Periodic Table Trends Melting & Boiling Point

1. Periodic Table TrendsMelting & Boiling Point

2. Melting point(K): Definition The temperature at which the crystal lattice of a solid collapses and solid is converted to liquid.

3. Melting point: Trends Down the Groups Main Group Metals- Melting point generally decreases as it goes down the group. Non-metals- Melting point generally increases as it goes down the group. Transition Metals- Melting point generally increases as it goes down the group. Metalloids- melting point generally decreases as it goes down diagonally (along the "staircase")  Melting Point: Trends Across the Period Excluding metalloids, melting point generally increases until group 6 and then decreases as you continue across the period.

4. Boiling Point(K): Definition The temperature at which the vapor pressure of a liquid is equal to the external pressure on the liquid.

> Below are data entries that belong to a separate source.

-- ==== Sys2Proof/Config.lean ====
section
/-! DEFINITION. What is fixed for the machine and not by the spec's rules: the one free value of this model. The
parameters of spec/00_scope.md R5 that have a value there (block 64, digest 32, pads, DOMAIN) stand where they are used;
`BASE` and `N_INSTANCES` are arguments of Machine/Platform.lean; `HASH` is SHA-256 (spec/92_eei_decisions.md D1, log
entry 6). -/

namespace Sys2Proof

/-- FREE VALUE (DESIGN CHOICE, log entry 9). The response the HOST sees to a transaction that a hardware reset cut short:
none at all, or any answer. spec/70_reset_and_hazards.md R232 leaves it to the platform, spec/93_implementation_defined.md
U14 says "any value for that response". The argument is State's counter of such interruptions, so that each is a fresh
value; it has no body, so no proof can see which value it is. -/
opaque Config.interruptedAnswer : Nat → Option Answer

end Sys2Proof
end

5. Boiling Point: Trends Down the Groups Main Group Metals- Boiling point generally decreases as it goes down the group. Non-metals- Boiling point generally increases as it goes down the group. Transition Metals- Boiling point generally increases as it goes down the group. Metalloids- Boiling point generally decreases as it goes down diagonally (along the "staircase")  Boiling Point: Trends Across the Period Excluding metalloids, the boiling point generally increases until group 5 (middle of transition metals) and then decreases as you continue across the period.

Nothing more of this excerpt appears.